3B. Then there's parenthood. Genevieve is three and way more than a handful. Not in a bouncing-off-the-walls, destroying-everything, constantly-throwing-tantrums kind of way; more like in a not-being-able-to-be-parted-from-us-for-more-than-three-seconds, play-with-me-endlessly kind of way. The cute way. But relentlessly so. Guilt about neglecting this website can't compare to guilt over wanting to find the OFF switch on my daughter so I can have an uninterrupted conversation or a moment of intimacy with my wife. Cos, you know, she won't be three forever; she won't adore us forever; if we miss this it won't come back, and she's an actual person, not a concept, someone who'll bear deep psychological scars if we get selfish and ignore her because we're not in the mood for joyous innocence. Now take that and add a newborn girl, someone whose complete and utter neediness will make Genevieve look like Ayn Rand. Oh the love. Oh the exhaustion. Oh the demise of adult leisure time.

4. Even without 3A and 3B, I'd be backing away from the Internet. It's a solitary activity, however interconnected with the whole world it may be. Solitary and sedentary. That's easy for me; I've been doing that all my life, intellectual only child that I am. But apparently I want something more, or I wouldn't have structured my life the way I have. The trend seems to be away from the conceptual, toward the real -- though never absolutely, because there are no absolutes and besides reality is just a concept and what if the Matrix was a documentary and everything but me is an illusion designed to keep me docile while sentient viruses use my semiconscious body as an energy source? So there's that. Yeah, I'll keep frequenting the sites of my friends, a couple of saucy political weblogs, Homestar Runner and the Kingdom of Loathing, though probably less often than before. I'm looking for balance. Trying to feel less crazy. Letting go of some juvenile obsessions. Learning how not to live entirely in my brain.

Footnote to #s 1 and 2: I recently bought a new (cheap) PC, my first foray out of the Mac ghetto; it's a lot faster, and once I get my bearings I'll see about finding an alternative to the lameness of Blogger. It's time for new digs and a new name.

Those of you Faithful Readers whom I count among my friends will get an e-mail update when the new digs have been established; likewise, you'll get pictures etc. when the new baby arrives in October. If you're unsure of your friend status, feel free to drop me a line and let me know you'd like to be notified. I'll also post a link to the new site here, once it's up and running. Don't hold your breath, though. It might be a while.

Before I go, here are some recommendations of stuff I've enjoyed recently:

For all of you grammar nerds out there, the page of unnecessary quotation marks, and for all of you savage misanthropes, the page of passive-aggressive notes.

For fans of juvenile halfway-incomprehensible garage-rock humor, here's my favorite new band. My favorite track is "Good Girl Yes, Bad Girl No".

For those who have yet to accept Jesus Christ as their personal savior: The God Hatch.

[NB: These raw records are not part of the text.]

-- ==== Sys2Proof/Certificates/Slice0/Obligations.lean ====
section
/-!
DEFINITION. The statements for the provers, one for each rule or family of rules of the spec that says what a command does.
-/
open Sys2Proof Sys2Proof.Machine


/-- The step of the block (notes/assumptions/1.md): first in, first out; an empty queue idles. -/
def Obligations.StepRunsFront : Prop :=
  (∀ (c : Instr) (q : List Instr) (s : State), s.pending = c :: q → step s = exec c { s with pending := q }) ∧
  (∀ s : State, s.pending = [] → step s = .next s)

/-- The state after reset as the register tables give it (spec/03_modes_and_startup.md, Tables 3.10 to 3.13 and those of the other blocks). -/
def Obligations.ResetState : Prop :=
  State.reset.get F.glbId_PART = 0x6480 ∧ State.reset.mode = mReset ∧ State.reset.ready = false ∧
    (∀ g, g < 32 → State.reset.gst g = gIdle) ∧ (∀ n, n < 64 → State.reset.ringState n = 0) ∧
    State.reset.getB F.hriEvtCfg_EN = false ∧ State.reset.ftNs = 31250 ∧ (∀ e, (State.reset.eng e).run = false) ∧
    State.reset.tickNo = 0 ∧ State.reset.pending = [] ∧ State.reset.tablesOk = true

/-- No command is refused, and none touches the queue (notes/assumptions/1.md). -/
def Obligations.StepTakesOneCommand : Prop :=
  ∀ s : State, ∃ t, step s = .next t ∧ t.pending = s.pending.tail

/-- The invariant of the whole machine: the canonical form of its registers and of host memory. -/
def Obligations.TablesStayCanonical : Prop :=
  ∀ s t : State, s.tablesOk = true → step s = .next t → t.tablesOk = true

/-- R272, R277, Tables 7.6 and 7.8: the integer instructions, for every register, operand and immediate, with their frame (`SparAt.wrote`). -/
def Obligations.AluIntegers : Prop :=
  ∀ (i : SparAt) (rd ra rb rc : Fin 64) (s : State), s.issues i →
    let a := s.g i.e.val ra.val
    let b := s.g i.e.val rb.val
    let w (c : Instr) (v : W64) (f : Nat) : Prop := i.writes c s rd.val v f
    let sat (c : Instr) (x : Int) : Prop := w c (BitVec.ofInt 64 (held 64 x)) (satFlag (outside 64 x))
    (∀ imm : BitVec 14, w (.addi i rd ra imm) (a + imm.signExtend 64) 0 ∧ w (.andi i rd ra imm) (a &&& imm.setWidth 64) 0) ∧
    (∀ imm : BitVec 16, w (.ldi i rd imm) (imm.signExtend 64) 0) ∧
    (∀ (lane : Fin 4) (imm : BitVec 16), ∃ v, w (.ldk i rd lane imm) v 0 ∧
      ∀ k, k < 64 → v.getLsbD k = if k / 16 = lane.val then imm.getLsbD (k % 16) else (s.g i.e.val rd.val).getLsbD k) ∧
    w (.sel i rd ra rb rc) (if a ≠ 0 then b else s.g i.e.val rc.val) 0 ∧
    w (.add i rd ra rb) (a + b) 0 ∧ sat (.adds i rd ra rb) (a.toInt + b.toInt) ∧
    w (.sub i rd ra rb) (a - b) 0 ∧ sat (.subs i rd ra rb) (a.toInt - b.toInt) ∧
    w (.and i rd ra rb) (a &&& b) 0 ∧ w (.or i rd ra rb) (a ||| b) 0 ∧ w (.xor i rd ra rb) (a ^^^ b) 0 ∧
    w (.shl i rd ra rb) (if 64 ≤ b.toNat then 0 else a <<< b.toNat) 0 ∧
    w (.shr i rd ra rb) (if 64 ≤ b.toNat then 0 else a >>> b.toNat) 0 ∧
    w (.sra i rd ra rb) (if 64 ≤ b.toNat then (if a.toInt < 0 then -1 else 0) else a.sshiftRight b.toNat) 0 ∧
    sat (.shls i rd ra rb) (if 64 ≤ b.toNat then a.toInt * 2 ^ 64 else a.toInt * 2 ^ b.toNat) ∧
    (∀ n : Fin 64, w (.shli i rd ra n) (a <<< n.val) 0 ∧ w (.shri i rd ra n) (a >>> n.val) 0 ∧
      w (.srai i rd ra n) (a.sshiftRight n.val) 0 ∧ sat (.shlsi i rd ra n) (a.toInt * 2 ^ n.val)) ∧
    w (.min i rd ra rb) (if a.toInt < b.toInt then a else b) 0 ∧ w (.max i rd ra rb) (if a.toInt < b.toInt then b else a) 0 ∧
    w (.minu i rd ra rb) (if a.toNat < b.toNat then a else b) 0 ∧ w (.maxu i rd ra rb) (if a.toNat < b.toNat then b else a) 0 ∧
    sat (.abss i rd ra) a.toInt.natAbs ∧ sat (.negs i rd ra) (-a.toInt) ∧
    w (.slt i rd ra rb) (if a.toInt < b.toInt then 1 else 0) 0 ∧ w (.sltu i rd ra rb) (if a.toNat < b.toNat then 1 else 0) 0 ∧
    w (.seq i rd ra rb) (if a = b then 1 else 0) 0 ∧
    w (.sext32 i rd ra) ((a.setWidth 32).signExtend 64) 0 ∧ w (.sext16 i rd ra) ((a.setWidth 16).signExtend 64) 0 ∧
    w (.sext8 i rd ra) ((a.setWidth 8).signExtend 64) 0 ∧
    w (.mulh i rd ra rb) (BitVec.ofInt 64 ((a.toInt * b.toInt).fdiv (2 ^ 64))) 0 ∧
    w (.mull i rd ra rb) (BitVec.ofInt 64 (a.toInt * b.toInt)) 0 ∧
    (let n : Int := b.toInt.natAbs
     let r : Int := max (-n) (min n a.toInt)
     w (.clips i rd ra rb) (BitVec.ofInt 64 r) (satFlag (decide (r ≠ a.toInt))))

/-- R275: NORM, EXPX and GMUL for every operand, with their frame (`SparAt.wrote`). `p` is the position of the leading 1. -/
def Obligations.AluNormalised : Prop :=
  ∀ (i : SparAt) (rd ra rb q : Fin 64) (s : State), s.issues i →
    let a := s.g i.e.val ra.val
    let b := s.g i.e.val rb.val
    (∃ n, n ≤ 63 ∧ i.writes (.norm i rd ra) s rd.val (BitVec.ofNat 64 n) 0 ∧
      (∀ k, 63 - n ≤ k → k < 63 → a.getLsbD k = a.getLsbD 63) ∧ (n < 63 → a.getLsbD (62 - n) ≠ a.getLsbD 63)) ∧
    (a = 0 → i.writes (.expx i rd ra q) s rd.val 0 0) ∧
    (∀ p, 2 ^ p ≤ a.toNat → a.toNat < 2 ^ (p + 1) →
      let m0 := if p ≤ 31 then a.toNat * 2 ^ (31 - p) else (2 * a.toNat + 2 ^ (p - 31)) / 2 ^ (p - 30)
      let m := if m0 = 2 ^ 32 then 2 ^ 31 else m0
      let x : Int := (if m0 = 2 ^ 32 then p + 1 else p : Nat) - (q.val : Int)
      i.writes (.expx i rd ra q) s rd.val
        (BitVec.ofNat 64 (if 63 < x then 63 * 2 ^ 32 + (2 ^ 32 - 1)
          else if x < -64 then (256 - 64) * 2 ^ 32 + (2 * m + 2 ^ (-64 - x).toNat) / 2 ^ ((-64 - x).toNat + 1)
          else (x % 256).toNat * 2 ^ 32 + m))
        (satFlag (decide (63 < x)))) ∧
    (let e : Int := max (-64) (min 63 (BitVec.extractLsb' 32 8 b).toInt)
     let y := a.toInt * (b.toNat % 2 ^ 32 : Nat)
     let r : Int := if 31 ≤ e then y * 2 ^ (e - 31).toNat else nearestAway y (2 ^ (31 - e).toNat)
     i.writes (.gmul i rd ra rb) s rd.val (BitVec.ofInt 64 (held 64 r)) (satFlag (outside 64 r)))

/-- R273, R274: the accumulator instructions, each with its whole frame: the engine becomes what is said here and nothing else of the
part changes. SHIFT runs to 96. -/
def Obligations.MacAccumulator : Prop :=
  ∀ (i : SparAt) (rd ra rb : Fin 64) (acc : Bool) (s : State), s.issues i →
    let a := s.g i.e.val ra.val
    let b := s.g i.e.val rb.val
    let v := (s.acc i.e.val acc).toInt
    (∀ sg : MacSign,
      let p : Int := match sg with
        | .ss => a.toInt * b.toInt
        | .uu => a.toNat * b.toNat
        | .su => a.toInt * b.toNat
      let put (r : RegSet) (x : Int) : RegSet := r.withAcc acc (held 160 x) (asatFlag (outside 160 x))
      i.makes (.mul i ra rb acc sg) s (fun x => x.updSet (fun r => put r p)) ∧
      i.makes (.mac i ra rb acc sg) s (fun x => x.updSet (fun r => put r (v + p))) ∧
      i.makes (.msu i ra rb acc sg) s (fun x => x.updSet (fun r => put r (v - p))) ∧
      (∀ gx gy : Fin 4, gx ≠ gy → ra ≠ rb →
        let ax := ((s.eng i.e.val).set'.ag gx.val).at' 0
        let ay := ((s.eng i.e.val).set'.ag gy.val).at' 0
        ax % 8 = 0 → ay % 8 = 0 → ax < 0x40000 → ay < 0x40000 →
        let word (k : Nat) : W64 := BitVec.ofNat 64 (memLe (s.eng i.e.val).sram k 8)
        let reload (r : RegSet) (x : Int) : RegSet :=
          ((((put r x).wr ra.val (word ax)).wr rb.val (word ay)).stepped gx.val 8).stepped gy.val 8
        i.makes (.mulld i ra rb gx gy acc sg) s (fun x => x.updSet (fun r => reload r p)) ∧
        i.makes (.macld i ra rb gx gy acc sg) s (fun x => x.updSet (fun r => reload r (v + p))) ∧
        i.makes (.msuld i ra rb gx gy acc sg) s (fun x => x.updSet (fun r => reload r (v - p))))) ∧
    (∀ (shift : Fin 128) (rnd : Bool), shift.val ≤ 96 →
      let q : Int := if rnd then nearestAway v (2 ^ shift.val) else v.fdiv (2 ^ shift.val)
      i.writes (.extr i rd shift acc rnd) s rd.val (BitVec.ofInt 64 (held 64 q)) (asatFlag (outside 64 q)) ∧
      i.makes (.acld i ra shift acc) s (fun x => x.updSet (fun r => r.withAcc acc (a.toInt * 2 ^ shift.val) 0))) ∧
    (∃ n, n ≤ 159 ∧ i.writes (.norma i rd acc) s rd.val (BitVec.ofNat 64 n) 0 ∧
      (∀ k, 159 - n ≤ k → k < 159 → (s.acc i.e.val acc).getLsbD k = (s.acc i.e.val acc).getLsbD 159) ∧
      (n < 159 → (s.acc i.e.val acc).getLsbD (158 - n) ≠ (s.acc i.e.val acc).getLsbD 159))

/-- R276: the divisions and the square root, for every operand, with their frame. SINCOS and ATAN2 have a statement of their own. -/
def Obligations.Division : Prop :=
  ∀ (i : SparAt) (rd ra rb : Fin 64) (s : State), s.issues i →
    let a := s.g i.e.val ra.val
    let b := s.g i.e.val rb.val
    let signed (c : Instr) (x y : Int) : Prop :=
      i.writes c s rd.val
        (BitVec.ofInt 64 (if y = 0 then (if x = 0 then 0 else if x < 0 then -(2 ^ 63) else 2 ^ 63 - 1) else held 64 (x.tdiv y)))
        (divzFlag (decide (y = 0)) ||| satFlag (decide (y ≠ 0) && outside 64 (x.tdiv y)))
    signed (.div i rd ra rb) a.toInt b.toInt ∧
    i.writes (.divu i rd ra rb) s rd.val
      (if b = 0 then (if a = 0 then 0 else -1) else BitVec.ofNat 64 (a.toNat / b.toNat)) (divzFlag (decide (b = 0))) ∧
    signed (.diva0 i rd ra) (s.eng i.e.val).set'.acc0.toInt a.toInt ∧
    signed (.diva1 i rd ra) (s.eng i.e.val).set'.acc1.toInt a.toInt ∧
    (∃ r, i.writes (.sqrtu i rd ra) s rd.val (BitVec.ofNat 64 r) 0 ∧ r * r ≤ a.toNat ∧ a.toNat < (r + 1) * (r + 1))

For those who appreciate Rube Goldberg cleverness, a marble machine that almost makes me want to buy a Honda.

For those ready to tackle a sublimely creepy, subversively funny, disturbingly erotic, overwhelmingly complex, totally original novel, I highly recommend the astonishing House of Leaves by Mark Z. Danielewski.

For those who either don't have an allergy to Michael Moore or are willing to consider the possibility of overcoming it, go see Sicko. He's not in it much; it's not obnoxious; it made me laugh and cry and grit my teeth in anger.

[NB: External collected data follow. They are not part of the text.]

-- ==== Sys2Proof/Laws/State.lean ====
section
/-!
SUPPORT. The small lemmas of State: bit fields, registers, and what each update of one part leaves alone, so that no proof unfolds a
record update.
-/
namespace Sys2Proof.Machine

set_option Elab.async false

/-! ## Bit fields -/

theorem nbits_testBit (x hi lo i : Nat) : (nbits x hi lo).testBit i = (decide (i < hi + 1 - lo) && x.testBit (lo + i)) := by
  simp only [nbits, Nat.testBit_mod_two_pow, Nat.testBit_div_two_pow, Nat.add_comm]

theorem maskOf_getLsbD (hi lo i : Nat) : (maskOf hi lo).getLsbD i = (decide (i < 32) && decide (lo ≤ i) && decide (i < hi + 1)) := by
  simp only [maskOf, BitVec.getLsbD_ofNat, Nat.testBit_mul_two_pow, Nat.testBit_two_pow_sub_one]
  by_cases h1 : i < 32 <;> by_cases h2 : lo ≤ i <;> simp [h1, h2] <;> omega

theorem setBits_getLsbD (x : W32) (hi lo v i : Nat) : (setBits x hi lo v).getLsbD i =
    if i < 32 ∧ lo ≤ i ∧ i ≤ hi then v.testBit (i - lo) else x.getLsbD i := by
  simp only [setBits, BitVec.getLsbD_or, BitVec.getLsbD_and, BitVec.getLsbD_not, maskOf_getLsbD, BitVec.getLsbD_ofNat, Nat.testBit_mul_two_pow]
  by_cases h1 : i < 32
  · by_cases h2 : lo ≤ i <;> by_cases h3 : i ≤ hi <;> simp [h1, h2, h3]
  · simp [h1, BitVec.getLsbD_of_ge x i (by omega)]

/-- A field just written holds what was written, truncated to its width. -/
theorem bits_setBits_same (x : W32) (hi lo v : Nat) (h : hi < 32) : bits (setBits x hi lo v) hi lo = v % 2 ^ (hi + 1 - lo) := by
  apply Nat.eq_of_testBit_eq
  intro i
  rw [bits, nbits_testBit, Nat.testBit_mod_two_pow]
  by_cases hi' : i < hi + 1 - lo
  · have h2 : (setBits x hi lo v).toNat.testBit (lo + i) = v.testBit i := by
      have := setBits_getLsbD x hi lo v (lo + i)
      rw [if_pos ⟨by omega, by omega, by omega⟩] at this
      simpa [BitVec.getLsbD, Nat.add_sub_cancel_left] using this
    simp [hi', h2]
  · simp [hi']

/-- A field that shares no bit with the one written keeps its value. -/
theorem bits_setBits_other (x : W32) (hi lo v hi' lo' : Nat) (h : hi' < lo ∨ hi < lo') :
    bits (setBits x hi lo v) hi' lo' = bits x hi' lo' := by
  apply Nat.eq_of_testBit_eq
  intro i
  simp only [bits, nbits_testBit]
  by_cases hi2 : i < hi' + 1 - lo'
  · have h2 : (setBits x hi lo v).toNat.testBit (lo' + i) = x.toNat.testBit (lo' + i) := by
      have := setBits_getLsbD x hi lo v (lo' + i)
      rw [if_neg (by omega)] at this
      simpa [BitVec.getLsbD] using this
    simp [hi2, h2]
  · simp [hi2]

/-! ## Registers -/

@[simp] theorem State.reg_setReg_same (s : State) (a : Nat) (v : W32) : (s.setReg a v).reg a = v := Table.look_put_same _ v a s.regs
theorem State.reg_setReg_other (s : State) {a b : Nat} (v : W32) (h : b ≠ a) : (s.setReg a v).reg b = s.reg b :=
  Table.look_put_other _ v _ h s.regs

theorem State.get_set_same (s : State) (f : Fld) (v : Nat) (h : f.hi < 32) : (s.set f v).get f = v % 2 ^ (f.hi + 1 - f.lo) := by
  simp only [State.get, State.set, State.reg_setReg_same]
  exact bits_setBits_same _ _ _ _ h

theorem State.get_set_reg (s : State) {f g : Fld} (v : Nat) (h : g.a ≠ f.a) : (s.set f v).get g = s.get g := by
  simp only [State.get, State.set, State.reg_setReg_other s _ h]

theorem State.get_set_bits (s : State) {f g : Fld} (v : Nat) (h : g.hi < f.lo ∨ f.hi < g.lo) : (s.set f v).get g = s.get g := by
  by_cases ha : g.a = f.a
  · simp only [State.get, State.set, ha, State.reg_setReg_same]
    exact bits_setBits_other _ _ _ _ _ _ h
  · exact State.get_set_reg s v ha

theorem State.reg_set_other (s : State) (f : Fld) (v : Nat) {b : Nat} (h : b ≠ f.a) : (s.set f v).reg b = s.reg b :=
  State.reg_setReg_other s _ h

/-! ## Events -/

theorem State.raiseAt_room (s : State) (time code sev data ctrl : Nat) (p : List (Nat × Nat × Nat)) (h : s.host.evBuf.length < 256) :
    s.raiseAt time code sev data ctrl p = { s with host := { s.host with evBuf := s.host.evBuf ++
      [{ code := BitVec.ofNat 16 code, sev := sev, data := BitVec.ofNat 16 data, ctrl := BitVec.ofNat 16 ctrl,
         time := BitVec.ofNat 64 time, payload := pl p }] } } := by
  rw [State.raiseAt, if_neg (by omega)]

theorem State.raise_room (s : State) (code sev data ctrl : Nat) (p : List (Nat × Nat × Nat)) (h : s.host.evBuf.length < 256) :
    s.raise code sev data ctrl p = { s with host := { s.host with evBuf := s.host.evBuf ++
      [{ code := BitVec.ofNat 16 code, sev := sev, data := BitVec.ofNat 16 data, ctrl := BitVec.ofNat 16 ctrl,
         time := BitVec.ofNat 64 s.nowNs, payload := pl p }] } } := State.raiseAt_room s s.nowNs code sev data ctrl p h

@[simp] theorem State.raise_clk (s : State) (code sev data ctrl : Nat) (p : List (Nat × Nat × Nat)) :
    (s.raise code sev data ctrl p).clk = s.clk := by
  unfold State.raise State.raiseAt
  split <;> rfl
@[simp] theorem State.raise_md (s : State) (code sev data ctrl : Nat) (p : List (Nat × Nat × Nat)) :
    (s.raise code sev data ctrl p).md = s.md := by
  unfold State.raise State.raiseAt
  split <;> rfl
@[simp] theorem State.raise_plan (s : State) (code sev data ctrl : Nat) (p : List (Nat × Nat × Nat)) :
    (s.raise code sev data ctrl p).plan = s.plan := by
  unfold State.raise State.raiseAt
  split <;> rfl
@[simp] theorem State.raise_loop (s : State) (code sev data ctrl : Nat) (p : List (Nat × Nat × Nat)) :
    (s.raise code sev data ctrl p).loop = s.loop := by
  unfold State.raise State.raiseAt
  split <;> rfl
@[simp] theorem State.raise_web (s : State) (code sev data ctrl : Nat) (p : List (Nat × Nat × Nat)) :
    (s.raise code sev data ctrl p).web = s.web := by
  unfold State.raise State.raiseAt
  split <;> rfl
@[simp] theorem State.raise_spar (s : State) (code sev data ctrl : Nat) (p : List (Nat × Nat × Nat)) :
    (s.raise code sev data ctrl p).spar = s.spar := by
  unfold State.raise State.raiseAt
  split <;> rfl
@[simp] theorem State.raise_pwm (s : State) (code sev data ctrl : Nat) (p : List (Nat × Nat × Nat)) :
    (s.raise code sev data ctrl p).pwm = s.pwm := by
  unfold State.raise State.raiseAt
  split <;> rfl
@[simp] theorem State.raise_adc (s : State) (code sev data ctrl : Nat) (p : List (Nat × Nat × Nat)) :
    (s.raise code sev data ctrl p).adc = s.adc := by
  unfold State.raise State.raiseAt
  split <;> rfl
@[simp] theorem State.raise_fbk (s : State) (code sev data ctrl : Nat) (p : List (Nat × Nat × Nat)) :
    (s.raise code sev data ctrl p).fbk = s.fbk := by
  unfold State.raise State.raiseAt
  split <;> rfl
@[simp] theorem State.raise_cap (s : State) (code sev data ctrl : Nat) (p : List (Nat × Nat × Nat)) :
    (s.raise code sev data ctrl p).cap = s.cap := by
  unfold State.raise State.raiseAt
  split <;> rfl
@[simp] theorem State.raise_net (s : State) (code sev data ctrl : Nat) (p : List (Nat × Nat × Nat)) :
    (s.raise code sev data ctrl p).net = s.net := by
  unfold State.raise State.raiseAt
  split <;> rfl
@[simp] theorem State.raise_shr (s : State) (code sev data ctrl : Nat) (p : List (Nat × Nat × Nat)) :
    (s.raise code sev data ctrl p).shr = s.shr := by
  unfold State.raise State.raiseAt
  split <;> rfl
@[simp] theorem State.raise_fld (s : State) (code sev data ctrl : Nat) (p : List (Nat × Nat × Nat)) :
    (s.raise code sev data ctrl p).fld = s.fld := by
  unfold State.raise State.raiseAt
  split <;> rfl
@[simp] theorem State.raise_pwr (s : State) (code sev data ctrl : Nat) (p : List (Nat × Nat × Nat)) :
    (s.raise code sev data ctrl p).pwr = s.pwr := by
  unfold State.raise State.raiseAt
  split <;> rfl
@[simp] theorem State.raise_img (s : State) (code sev data ctrl : Nat) (p : List (Nat × Nat × Nat)) :
    (s.raise code sev data ctrl p).img = s.img := by
  unfold State.raise State.raiseAt
  split <;> rfl
@[simp] theorem State.raise_dbg (s : State) (code sev data ctrl : Nat) (p : List (Nat × Nat × Nat)) :
    (s.raise code sev data ctrl p).dbg = s.dbg := by
  unfold State.raise State.raiseAt
  split <;> rfl
@[simp] theorem State.raise_hostMem (s : State) (code sev data ctrl : Nat) (p : List (Nat × Nat × Nat)) :
    (s.raise code sev data ctrl p).hostMem = s.hostMem := by
  unfold State.raise State.raiseAt
  split <;> rfl
@[simp] theorem State.raise_free (s : State) (code sev data ctrl : Nat) (p : List (Nat × Nat × Nat)) :
    (s.raise code sev data ctrl p).free = s.free := by
  unfold State.raise State.raiseAt
  split <;> rfl
@[simp] theorem State.raise_pending (s : State) (code sev data ctrl : Nat) (p : List (Nat × Nat × Nat)) :
    (s.raise code sev data ctrl p).pending = s.pending := by
  unfold State.raise State.raiseAt
  split <;> rfl

/-! ## What each update leaves alone -/

/-! ### setReg -/

@[simp] theorem State.setReg_clk (s : State) (a : Nat) (v : W32) : (s.setReg a v).clk = s.clk := rfl
@[simp] theorem State.setReg_host (s : State) (a : Nat) (v : W32) : (s.setReg a v).host = s.host := rfl
@[simp] theorem State.setReg_md (s : State) (a : Nat) (v : W32) : (s.setReg a v).md = s.md := rfl
@[simp] theorem State.setReg_plan (s : State) (a : Nat) (v : W32) : (s.setReg a v).plan = s.plan := rfl
@[simp] theorem State.setReg_loop (s : State) (a : Nat) (v : W32) : (s.setReg a v).loop = s.loop := rfl
@[simp] theorem State.setReg_web (s : State) (a : Nat) (v : W32) : (s.setReg a v).web = s.web := rfl
@[simp] theorem State.setReg_spar (s : State) (a : Nat) (v : W32) : (s.setReg a v).spar = s.spar := rfl
@[simp] theorem State.setReg_pwm (s : State) (a : Nat) (v : W32) : (s.setReg a v).pwm = s.pwm := rfl
@[simp] theorem State.setReg_adc (s : State) (a : Nat) (v : W32) : (s.setReg a v).adc = s.adc := rfl
@[simp] theorem State.setReg_fbk (s : State) (a : Nat) (v : W32) : (s.setReg a v).fbk = s.fbk := rfl
@[simp] theorem State.setReg_cap (s : State) (a : Nat) (v : W32) : (s.setReg a v).cap = s.cap := rfl
@[simp] theorem State.setReg_net (s : State) (a : Nat) (v : W32) : (s.setReg a v).net = s.net := rfl
@[simp] theorem State.setReg_shr (s : State) (a : Nat) (v : W32) : (s.setReg a v).shr = s.shr := rfl
@[simp] theorem State.setReg_fld (s : State) (a : Nat) (v : W32) : (s.setReg a v).fld = s.fld := rfl
@[simp] theorem State.setReg_pwr (s : State) (a : Nat) (v : W32) : (s.setReg a v).pwr = s.pwr := rfl
@[simp] theorem State.setReg_img (s : State) (a : Nat) (v : W32) : (s.setReg a v).img = s.img := rfl
@[simp] theorem State.setReg_dbg (s : State) (a : Nat) (v : W32) : (s.setReg a v).dbg = s.dbg := rfl
@[simp] theorem State.setReg_hostMem (s : State) (a : Nat) (v : W32) : (s.setReg a v).hostMem = s.hostMem := rfl
@[simp] theorem State.setReg_free (s : State) (a : Nat) (v : W32) : (s.setReg a v).free = s.free := rfl
@[simp] theorem State.setReg_pending (s : State) (a : Nat) (v : W32) : (s.setReg a v).pending = s.pending := rfl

Okay, that's it for now. Um...yeah. I should end with a joke. Some of you -- those of you who knew Jared Gutekunst -- already know this one.

What's yellow and bumpy and swims in the ocean?

















Moby Corn.


Adieu.

1 Comments:

Blogger Jemaleddin said...

1. If you enjoy unnecessary quotation marks, you might also enjoy this:

http://lowercasel.blogspot.com/

2. Please notify me of your next home on the internet.

3. It's long been recognized that posting that you're too busy to blog and will be taking a break causes you to spend the next 3 months blogging at a break-neck pace.